Men not man.

Ross Macdonald, The Underground Man (1973).

Good Reads meta-data is 288 pages rated 3.94 by 2419.

Genre: krimi.

Verdict: The Best. 

Tagline: It’s hot!

Lew Archer’s humane instincts put him in the middle of a martial dispute when feeding pigeons, while waiting for a bus, he shares his peanuts with a small boy. Soon he is in the crossfire between a loutish father and a battered mother as they quarrel over the boy. Knowing he should walk away, Archer does not.  

Ever the loner himself, Archer wants to help this broken family and so the inner knight errand mounts his faithful dusty blue Ford sedan and sets forth.  Once in, it’s all in for Archer. As he goes to and fro, asking questions against the background of a raging wildfire like a conquering army pounding and destroying all in its path slowly approaching the city. 

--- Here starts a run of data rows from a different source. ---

-- ==== Sys2Proof/Machine/Assembler.lean ====
section
/-! DEFINITION. The assembler language and the listing of request words (30_encoding.md R51, R52). Text is a list of
characters. What R51 leaves open (which characters are blanks, the case of hex digits and mnemonics, whether `-0` is an immediate) is
log entry 13. -/

namespace Sys2Proof.Machine

/-- Why a line is an assembly error. -/
inductive AsmError where
  /-- A negative immediate, or one over 2^64-1: "an assembly error, never wrapped" (R51). -/
  | immediateOutOfRange
  /-- A line that is none of the forms of R51. -/
  | notALine
  deriving DecidableEq, Repr

/-- The request word of a line; the mnemonics assemble to `.req 0b00, 0`, `.req 0b01, <imm>` and `.req 0b10, 0` (R51). -/
def assemble : AsmLine → Except AsmError ReqWord
  | .nop => .ok (0b00#2 ++ 0#64)
  | .seed imm => if immInRange imm then .ok (0b01#2 ++ BitVec.ofInt 64 imm) else .error .immediateOutOfRange
  | .next => .ok (0b10#2 ++ 0#64)
  | .req op operand => if immInRange operand then .ok (op ++ BitVec.ofInt 64 operand) else .error .immediateOutOfRange

/-- A blank between the parts of a line. -/
def isBlank (c : Char) : Bool :=
  c == ' ' || c == '\t'

/-- The text without blanks at either end. -/
def trimBlanks (cs : List Char) : List Char :=
  ((cs.dropWhile isBlank).reverse.dropWhile isBlank).reverse

/-- "`;` starts a comment" (R51). -/
def stripComment (cs : List Char) : List Char :=
  cs.takeWhile (fun c => c != ';')

/-- The value of a decimal digit. -/
def decDigit (c : Char) : Option Nat :=
  if 48 ≤ c.toNat ∧ c.toNat ≤ 57 then some (c.toNat - 48) else none

/-- The value of a hex digit, in either case. -/
def hexDigit (c : Char) : Option Nat :=
  if 48 ≤ c.toNat ∧ c.toNat ≤ 57 then some (c.toNat - 48)
  else if 65 ≤ c.toNat ∧ c.toNat ≤ 70 then some (c.toNat - 55)
  else if 97 ≤ c.toNat ∧ c.toNat ≤ 102 then some (c.toNat - 87)
  else none

/-- The number that digits write in a base, after the value `acc` of the digits before them. -/
def readDigits (digit : Char → Option Nat) (base : Nat) : Nat → List Char → Option Nat
  | acc, [] => some acc
  | acc, c :: cs =>
    match digit c with
    | some d => readDigits digit base (acc * base + d) cs
    | none => none

/-- A decimal number of at least one digit. -/
def readDecimal : List Char → Option Nat
  | [] => none
  | c :: cs => readDigits decDigit 10 0 (c :: cs)

/-- An immediate: decimal, or `0x` followed by 1 to 16 hex digits (R51). A minus sign before decimal digits is read, so
that a negative value is refused as what it is (`immediateOutOfRange`). DESIGN CHOICE (log 13): R51 does not say whether
`-0` is an immediate; its value is 0, neither negative nor wide, and the model takes it as 0. A minus sign before a hex
number is no immediate at all (`notALine`). -/
def readImm : List Char → Option Int
  | '0' :: 'x' :: ds =>
    if 1 ≤ ds.length ∧ ds.length ≤ 16 then (readDigits hexDigit 16 0 ds).map Int.ofNat else none
  | '-' :: ds => (readDecimal ds).map fun n => -(Int.ofNat n)
  | ds => (readDecimal ds).map Int.ofNat

/-- `<op>`: `0b` and two binary digits (R51). -/
def readOp : List Char → Option (BitVec 2)
  | ['0', 'b', '0', '0'] => some 0b00#2
  | ['0', 'b', '0', '1'] => some 0b01#2
  | ['0', 'b', '1', '0'] => some 0b10#2
  | ['0', 'b', '1', '1'] => some 0b11#2
  | _ => none

/-- `<op>, <operand>` (R51). -/
def readReq (cs : List Char) : Option AsmLine :=
  match cs.dropWhile (fun c => c != ',') with
  | ',' :: after =>
    match readOp (trimBlanks (cs.takeWhile (fun c => c != ','))), readImm (trimBlanks after) with
    | some op, some imm => some (.req op imm)
    | _, _ => none
  | _ => none

/-- A line from its first word and the rest of it. -/
def readForm (word rest : List Char) : Option AsmLine :=
  if word = ['N', 'O', 'P'] then (if rest = [] then some .nop else none)
  else if word = ['N', 'E', 'X', 'T'] then (if rest = [] then some .next else none)
  else if word = ['S', 'E', 'E', 'D'] then (readImm rest).map AsmLine.seed
  else if word = ['.', 'r', 'e', 'q'] then readReq rest
  else none

/-- One line of text: nothing on a blank or comment line, one request otherwise (R51). -/
def parseLine (text : List Char) : Except AsmError (Option AsmLine) :=
  let cs := trimBlanks (stripComment text)
  if cs = [] then .ok none
  else
    match readForm (cs.takeWhile (fun c => !isBlank c)) (trimBlanks (cs.dropWhile (fun c => !isBlank c))) with
    | some line => .ok (some line)
    | none => .error .notALine

/-- The request word of one line of text, if it holds a request. -/
def assembleText (text : List Char) : Except AsmError (Option ReqWord) :=
  match parseLine text with
  | .error e => .error e
  | .ok none => .ok none
  | .ok (some line) => (assemble line).map some

/-- A hex digit as the listing writes it. -/
def hexChar (d : Nat) : Char :=
  if d < 10 then Char.ofNat (48 + d) else Char.ofNat (55 + d)

/-- A request word as R52 lists it: `0x` and 17 hex digits, the value `op * 2^64 + operand`. -/
def listing (w : ReqWord) : List Char :=
  '0' :: 'x' :: (List.range 17).map fun k => hexChar (w.toNat / 16 ^ (16 - k) % 16)

end Sys2Proof.Machine
end

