-- ==== Sys2Proof/Laws/Ops.lean ====
section
/-! SUPPORT. One lemma per shared operation that says everything it can do; later proofs cite it instead of unfolding
the operation. -/

namespace Sys2Proof.Machine

theorem respond_eq_next (st : Status) (r : Word) (s : State) :
    respond st r s = .next (s.record (.answered ⟨st, r⟩)) := rfl

theorem raiseError_eq_next (e : Err) (s : State) :
    raiseError e s = .next (s.record (.answered ⟨e.status, 0#64⟩)) := rfl

/-- The cursor names a word exactly where it is below N. -/
theorem wordAtCursor_of_lt (ws : WordArray) (i : BitVec 9) (h : i.toNat < 312) :
    wordAtCursor ws i = some (ws[i.toNat]'h) :=
  Vector.getElem?_eq_getElem h

theorem wordAtCursor_of_ge (ws : WordArray) (i : BitVec 9) (h : 312 ≤ i.toNat) :
    wordAtCursor ws i = none :=
  Vector.getElem?_eq_none h

/-- All that `outputWord` can answer. -/
theorem outputWord_cases (s : State) :
    (∃ h : s.index.toNat < 312, outputWord s =
      .next ((s.setIndex (s.index + 1#9)).record (.answered ⟨.ok, temper (s.words[s.index.toNat]'h)⟩)))
    ∨ (312 ≤ s.index.toNat ∧ outputWord s = .fault .cursorOutOfRange) := by
  rcases Nat.lt_or_ge s.index.toNat 312 with h | h
  · exact .inl ⟨h, by simp only [outputWord, wordAtCursor_of_lt _ _ h, respond_eq_next]⟩
  · exact .inr ⟨h, by simp only [outputWord, wordAtCursor_of_ge _ _ h]⟩

theorem regenerateIfExhausted_of_eq (mode : Config.TwistMode) (s : State) (h : s.index = 312#9) :
    regenerateIfExhausted mode s = (s.setWords (twist mode s.words)).setIndex 0#9 := by
  simp only [regenerateIfExhausted, h, if_true]

theorem regenerateIfExhausted_of_ne (mode : Config.TwistMode) (s : State) (h : s.index ≠ 312#9) :
    regenerateIfExhausted mode s = s := by
  simp only [regenerateIfExhausted, h, if_false]

/-- Exactly the four things a NEXT can do (R71): the error, the draw that twists first, the plain draw, and the stop of
93 U6. -/
theorem nextIn_cases (mode : Config.TwistMode) (s : State) :
    (s.seeded = false ∧ nextIn mode s = .next (s.record (.answered ⟨.errUnseeded, 0#64⟩)))
    ∨ (s.seeded = true ∧ s.index = 312#9 ∧ nextIn mode s =
        .next (((s.setWords (twist mode s.words)).setIndex 1#9).record
          (.answered ⟨.ok, temper ((twist mode s.words)[0]'(by decide))⟩)))
    ∨ (s.seeded = true ∧ ∃ h : s.index.toNat < 312, nextIn mode s =
        .next ((s.setIndex (s.index + 1#9)).record (.answered ⟨.ok, temper (s.words[s.index.toNat]'h)⟩)))
    ∨ (s.seeded = true ∧ 312 < s.index.toNat ∧ nextIn mode s = .fault .cursorOutOfRange) := by
  cases hs : s.seeded with
  | false => exact .inl ⟨rfl, by simp only [nextIn, hs, Bool.false_eq_true, if_false, raiseError_eq_next, Err.status]⟩
  | true =>
    by_cases hi : s.index = 312#9
    · refine .inr (.inl ⟨rfl, hi, ?_⟩)
      simp only [nextIn, hs, if_true, regenerateIfExhausted_of_eq mode s hi]
      rfl
    · have hne : s.index.toNat ≠ 312 := fun h => hi (BitVec.eq_of_toNat_eq h)
      have hn : nextIn mode s = outputWord s := by
        simp only [nextIn, hs, if_true, regenerateIfExhausted_of_ne mode s hi]
      rcases outputWord_cases s with ⟨h, he⟩ | ⟨h, he⟩
      · exact .inr (.inr (.inl ⟨rfl, h, hn.trans he⟩))
      · exact .inr (.inr (.inr ⟨rfl, by omega, hn.trans he⟩))

theorem execSeed_eq_next (v : Word) (s : State) :
    execSeed v s = .next ((((s.setWords (seedWords v)).setIndex 312#9).setSeeded true).record
      (.answered ⟨.ok, 0#64⟩)) := rfl

end Sys2Proof.Machine
end

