-- ==== Sys2Proof/Laws/PerInstr.lean ====
section
/-! SUPPORT. Statements about the instruction as syntax, one lemma per constructor. -/

namespace Sys2Proof.Laws.OpField

/-- The op field of the opcode map (30_encoding.md R44). -/
def opOf : Instr → BitVec 2
  | .nop _ => 0b00#2
  | .seed _ => 0b01#2
  | .next _ => 0b10#2
  | .reserved _ => 0b11#2

/-- An encoded instruction carries its row's op in bits 65:64 (R42, R44). -/
def Statement (i : Instr) : Prop :=
  opField (encode i) = opOf i

theorem opField_append (op : BitVec 2) (operand : Word) : opField (op ++ operand : ReqWord) = op := by
  apply BitVec.eq_of_getLsbD_eq
  intro k hk
  simp only [opField, BitVec.getLsbD_extractLsb', BitVec.getLsbD_append, hk]
  simp

theorem nop (operand : Word) : Statement (.nop operand) := opField_append _ _
theorem seed (s : Word) : Statement (.seed s) := opField_append _ _
theorem next (operand : Word) : Statement (.next operand) := opField_append _ _
theorem reserved (operand : Word) : Statement (.reserved operand) := opField_append _ _

end Sys2Proof.Laws.OpField
end

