-- ==== Sys2Proof/Laws/Platform.lean ====
section
/-! SUPPORT. What a platform reads of its integration parameters: INSTANCE_COUNT alone. -/

namespace Sys2Proof.Machine

/-- 00_scope.md R14: BASE_ADDRESS, the register map, HOST_BYTE_ORDER and the latencies are read by nothing. -/
theorem platform_reset_reads_count_alone (c d : Config.Integration) (h : c.instanceCount = d.instanceCount) :
    Platform.reset c = Platform.reset d := by
  simp only [Platform.reset, h]

end Sys2Proof.Machine
end

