/-- The modes differ only where a read wraps: below 156 none does (R62). -/
theorem twistSnapshot_getElem_eq_twistSequential (ws : WordArray) (i : Nat) (h : i < 156) :
    (twistSnapshot ws)[i]'(Nat.lt_trans h (by decide)) = (twistSequential ws)[i]'(Nat.lt_trans h (by decide)) := by
  have hsucc : i + 1 < 312 := by omega
  have hmiddle : i + 156 < 312 := by omega
  rw [twistSnapshot_getElem, twistSequential_getElem, wordAfter_of_lt ws i 1 hsucc, wordAfter_of_lt ws i Config.M hmiddle,
    wordAfter_twistPass_of_lt ws i 1 _ hsucc, wordAfter_twistPass_of_lt ws i Config.M _ hmiddle]

/-- The outputs #0..#311 after a SEED are those of the first twist (R72). -/
theorem output_of_lt (mode : Config.TwistMode) (v : Word) (k : Nat) (h : k < 312) :
    output mode v k = temper ((twist mode (seedWords v))[k]'h) := by
  simp only [output, Nat.div_eq_of_lt h, Nat.mod_eq_of_lt h, generation]

end Sys2Proof.Machine
end

section
/-! SUPPORT. The in-place pass with a scratch buffer (41_twist.md R63): the buffer gives the pre-twist value exactly where
the read wraps, so every round reads what the snapshot twist reads. -/

namespace Sys2Proof.Machine

theorem scratchOf_getElem (old : WordArray) (j : Nat) (h : j < Config.M) :
    (scratchOf old)[j]'h = old[j]'(Nat.lt_trans h (by decide)) :=
  Vector.getElem_ofFn h

/-- A read of round `i` that does not wrap is of the old array. -/
theorem wordAfter_scratchPass_of_lt (sc : Vector Word Config.M) (old : WordArray) (i k : Nat) (hi : i ≤ Config.N)
    (h : i + k < 312) : wordAfter (scratchPass sc i hi old) i k = wordAfter old i k := by
  rw [wordAfter_of_lt _ i k h, wordAfter_of_lt _ i k h,
    scratchPass_getElem_of_ge sc old (i + k) h i hi (Nat.le_add_right i k)]

theorem scratchSuccessor_eq_wordAfter (old : WordArray) (i : Nat) (hi : i < 312) :
    scratchSuccessor (scratchOf old) (scratchPass (scratchOf old) i hi.le old) i = wordAfter old i 1 := by
  by_cases h : i = 311
  · subst h
    rw [scratchSuccessor, if_pos rfl, scratchOf_getElem]
    exact (wordAfter_of_ge old 311 1 hi (by decide) le_rfl).symm
  · rw [scratchSuccessor, if_neg h, wordAfter_scratchPass_of_lt _ old i 1 hi.le (by omega)]

theorem scratchMiddle_eq_wordAfter (old : WordArray) (i : Nat) (hi : i < 312) :
    scratchMiddle (scratchOf old) (scratchPass (scratchOf old) i hi.le old) i = wordAfter old i Config.M := by
  by_cases h : 156 ≤ i
  · have hplace : i + Config.M - 312 = i - 156 := by simp only [Config.M]; omega
    rw [scratchMiddle, dif_pos ⟨h, hi⟩, scratchOf_getElem,
      wordAfter_of_ge old i Config.M hi (by decide) (Nat.add_le_add_right h 156)]
    simp only [hplace]
  · have hlt : i + Config.M < 312 := by simp only [Config.M]; omega
    rw [scratchMiddle, dif_neg fun hp => h hp.1, wordAfter_scratchPass_of_lt _ old i Config.M hi.le hlt]

theorem twistWithScratch_getElem (old : WordArray) (i : Nat) (h : i < 312) :
    (twistWithScratch old)[i]'h = twistWord (old[i]'h) (wordAfter old i 1) (wordAfter old i Config.M) := by
  simp only [twistWithScratch_eq_pass]
  rw [scratchPass_getElem_of_lt (scratchOf old) old i h 312 _ h, scratchPass_succ, Vector.getElem_set_self,
    scratchPass_getElem_of_ge (scratchOf old) old i h i h.le le_rfl, scratchSuccessor_eq_wordAfter old i h,
    scratchMiddle_eq_wordAfter old i h]

end Sys2Proof.Machine
end

section
/-! The obligations of 41_twist.md: the word-level twist (R58), the two modes (R59, R60, R62) and the scratch buffer
(R63). -/

namespace Sys2Proof.Proofs
open Sys2Proof.Machine

/-- Settles O17: the masks select bits 63..31 and 30..0, and bit 0 decides whether `mix` adds MATRIX_A. -/
theorem twistWordCombinesAndMixes : Obligations.TwistWordCombinesAndMixes :=
  ⟨combine_getLsbD, mix_of_even, mix_of_odd, fun _ _ _ => rfl⟩

/-- Settles O18: the snapshot twist word by word. -/
theorem snapshotTwistReadsTheOldArray : Obligations.SnapshotTwistReadsTheOldArray :=
  twistSnapshot_getElem

/-- Settles O19: round `i` reads the old array where a read does not wrap, and a replaced word where it does; one place
on wraps to word 0 at `i = 311` alone, 156 places on to word `i - 156`. -/
theorem sequentialTwistReadsReplacedWords : Obligations.SequentialTwistReadsReplacedWords := by
  intro ws i h
  rw [twistSequential_getElem ws i h]
  refine congrArg₂ (twistWord (ws[i]'h)) ?successor ?middle
  case successor =>
    split
    case isTrue h1 => exact wordAfter_twistPass_of_lt ws i 1 h.le h1
    case isFalse h1 =>
      have hlast : i = 311 := by omega
      subst hlast
      exact wordAfter_twistPass_of_ge ws 311 1 h (by decide) (by decide)
  case middle =>
    split
    case isTrue h2 => exact wordAfter_twistPass_of_lt ws i 156 h.le h2
    case isFalse h2 =>
      have hplace : i + 156 - 312 = i - 156 := by omega
      have hread := wordAfter_twistPass_of_ge ws i 156 h (by decide) (Nat.le_of_not_lt h2)
      simpa only [hplace] using hread

/-- Settles O20: below 156 no read wraps, so the first twist of the seeded array gives the same words in both modes. -/
theorem modesAgreeOnTheFirst156 : Obligations.ModesAgreeOnTheFirst156 := by
  refine ⟨twistSnapshot_getElem_eq_twistSequential, fun v k hk => ?_⟩
  have hN : k < 312 := by omega
  rw [output_of_lt .snapshot v k hN, output_of_lt .sequential v k hN]
  exact congrArg temper (twistSnapshot_getElem_eq_twistSequential (seedWords v) k hk)

/-- Settles O21: both arrays have the same word at every place. -/
theorem scratchBufferPassMeetsSnapshot : Obligations.ScratchBufferPassMeetsSnapshot :=
  fun old => Vector.ext fun i h => (twistWithScratch_getElem old i h).trans (twistSnapshot_getElem old i h).symm

end Sys2Proof.Proofs
end

section
/-! SUPPORT. The XOR-shift stages of the tempering (42_temper.md R68): bit by bit from the unshifted end, so that bits are
counted from bit 0 for a left shift and from bit 63 for a right shift. -/

namespace Sys2Proof.Machine
open Function

/-- A masked XOR-shift on a sequence of bits: from place `k` on, bit `i` takes in the bit `k` places before it, where the
mask allows. -/
def delayedXor (k : Nat) (mask b : Nat → Bool) (i : Nat) : Bool :=
  b i ^^ (!decide (i < k) && b (i - k) && mask i)

/-- What bit `i` takes in stands at an earlier place, so the result determines the bits in their order. -/
theorem delayedXor_injective (k : Nat) (mask : Nat → Bool) (hk : 1 ≤ k) : Injective (delayedXor k mask) := by
  intro b c h
  funext i
  induction i using Nat.strong_induction_on with
  | _ i ih =>
    have hi : delayedXor k mask b i = delayedXor k mask c i := congrFun h i
    by_cases hlt : i < k
    · simpa [delayedXor, hlt] using hi
    · have hearlier : b (i - k) = c (i - k) := ih (i - k) (by omega)
      simpa only [delayedXor, hearlier, Bool.xor_left_inj] using hi

/-- A left shift moves bits away from bit 0. -/
theorem getLsbD_xorShiftLeft (k : Nat) (m v : Word) :
    (v ^^^ ((v <<< k) &&& m)).getLsbD = delayedXor k m.getLsbD v.getLsbD := by
  funext i
  by_cases hi : i < 64
  · have hearlier : i - k < 64 := by omega
    simp [delayedXor, hi, hearlier]
  · simp [delayedXor, BitVec.getLsbD_of_ge m i (Nat.le_of_not_lt hi)]

/-- A right shift moves bits away from bit 63. -/
theorem getMsbD_xorShiftRight (k : Nat) (m v : Word) :
    (v ^^^ ((v >>> k) &&& m)).getMsbD = delayedXor k m.getMsbD v.getMsbD := by
  funext i
  by_cases hi : i < 64
  · simp [delayedXor, BitVec.getMsbD_ushiftRight, hi]
  · simp [delayedXor, BitVec.getMsbD_of_ge m i (Nat.le_of_not_lt hi)]

theorem xorShiftLeft_bijective (k : Nat) (m : Word) (hk : 1 ≤ k) :
    Bijective fun v : Word => v ^^^ ((v <<< k) &&& m) := by
  refine Injective.bijective_of_finite fun v w h => ?_
  have hbits : v.getLsbD = w.getLsbD := by
    apply delayedXor_injective k m.getLsbD hk
    rw [← getLsbD_xorShiftLeft, ← getLsbD_xorShiftLeft]
    exact congrArg BitVec.getLsbD h
  exact BitVec.eq_of_getLsbD_eq fun i _ => congrFun hbits i
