-- ==== Sys2Proof/Syntax.lean ====
section
/-! DEFINITION. The commands of the block: one constructor of `Instr` per row of the opcode table, with the operands
its sender supplies (an index, a value written, what the outside world shows at that event). -/
namespace Sys2Proof

/-- What a Landing request does (R24 to R28, R254). -/
inductive LndOp where
  | read (upset : BitVec 80)
  | write (mask : BitVec 8) (data : DWord) (poison : Bool)
  | rmw (and or : DWord)
deriving DecidableEq, Repr

/-- A Landing request of one codeword as a client presents it: port, the client's number within the port (an
engine on ports 0 and 1), byte offset and operation. `upset` are cells that changed in the array before the read. -/
structure LndReq where
  port : Fin 8
  client : Fin 4
  off : Nat
  op : LndOp
deriving DecidableEq, Repr

/-- What a feedback channel takes (R117, R118): quadrature levels with the ticks for which they have stood, or a sine and
cosine sample in microvolts. -/
inductive FbSample where
  | quad (a b : Bool) (stood : Nat)
  | sincos (sine cosine : Int)
deriving DecidableEq, Repr

/-- An SSI frame as received (R120): data bits, error bit, whether the number of ones that parity covers is odd, and
whether the start bit was seen. -/
structure SsiFrame where
  data : BitVec 48
  err : Bool
  odd : Bool
  start : Bool
deriving DecidableEq, Repr

/-- What the PTP engine and the best master clock algorithm of the standards make of a received message (R294): the
state of each port as the standard numbers it, the grandmaster identity, and a delay if the message completed one. -/
structure PtpResult where
  states : BitVec 16
  gm : BitVec 64
  delay : Option (BitVec 32)
deriving DecidableEq, Repr

/-- A CAN frame (R322). -/
structure CanFrame where
  xtd : Bool
  rtr : Bool
  fdf : Bool
  brs : Bool
  esi : Bool
  id : BitVec 29
  dlc : Fin 16
  data : List Byte
deriving DecidableEq, Repr

/-- How a transmit attempt ends (R326, R331): sent, arbitration lost, or an error of kind `lec` with what the rules of
ISO 11898-1 need: data phase, after the arbitration field, a dominant bit seen during the passive error flag, and how
often the transmit error counter rises again while the error is signalled. -/
inductive CanTxOutcome where
  | sent
  | lost
  | error (lec : Fin 8) (dataPhase afterArb dominantSeen : Bool) (again : Nat)
deriving DecidableEq, Repr

/-- What the safety engine's diagnostics show at a cycle end (R351, R356): its own counts of channels 0 to 23, outputs
(STO0 to STO7, BRK0 to BRK3) that read off while energised and that read energised while commanded off, and the faults
of its memory, program flow, block check value, rails and die temperatures. -/
structure SafObs where
  counts : List Int
  readOff : BitVec 12
  readOn : BitVec 12
  smem : Bool
  flow : Bool
  pcrc : Bool
  rail : Bool
  tempC : Bool
  tempN : Bool
deriving DecidableEq, Repr

/-- A request that reaches the function outside its BARs (R270, R271): a configuration read or write of a 32-bit word, the
read of word `w` of the capability with this identifier (`ext`: an extended one), a write that changes the power state (D3hot
or D0) or the MSI-X enable and function mask, or a request that needs an option the module does not support (an I/O request,
an AtomicOp). -/
inductive CfgReq where
  | read (dw : BitVec 10)
  | write (dw : BitVec 10) (v : Word)
  | capability (ext : Bool) (id : BitVec 16) (w : BitVec 4)
  | power (d3 : Bool)
  | msix (enable mask : Bool)
  | unsupported
deriving DecidableEq, Repr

While the prose is spare the metaphors are rich (albeit sometimes too rich and forced) as Archer moves through the body politic of SoCal – noir in the sunshine, indeed.  Once broken, families repeat that break through the generations it seems.  The title should be ‘Men’ not ‘Man.’  Much of the action stems from fragile masculine egos.  

The people he questions seldom want to talk about the most important things. The façade of normality is just that, a screen. 

***

Ross Macdonald

I sometimes think Macdonald is THE krimi writer. One critic said he wrote the same story twenty-five times in varying ways. Each time with more depth, insight, or empathy.  It was story about a broken family.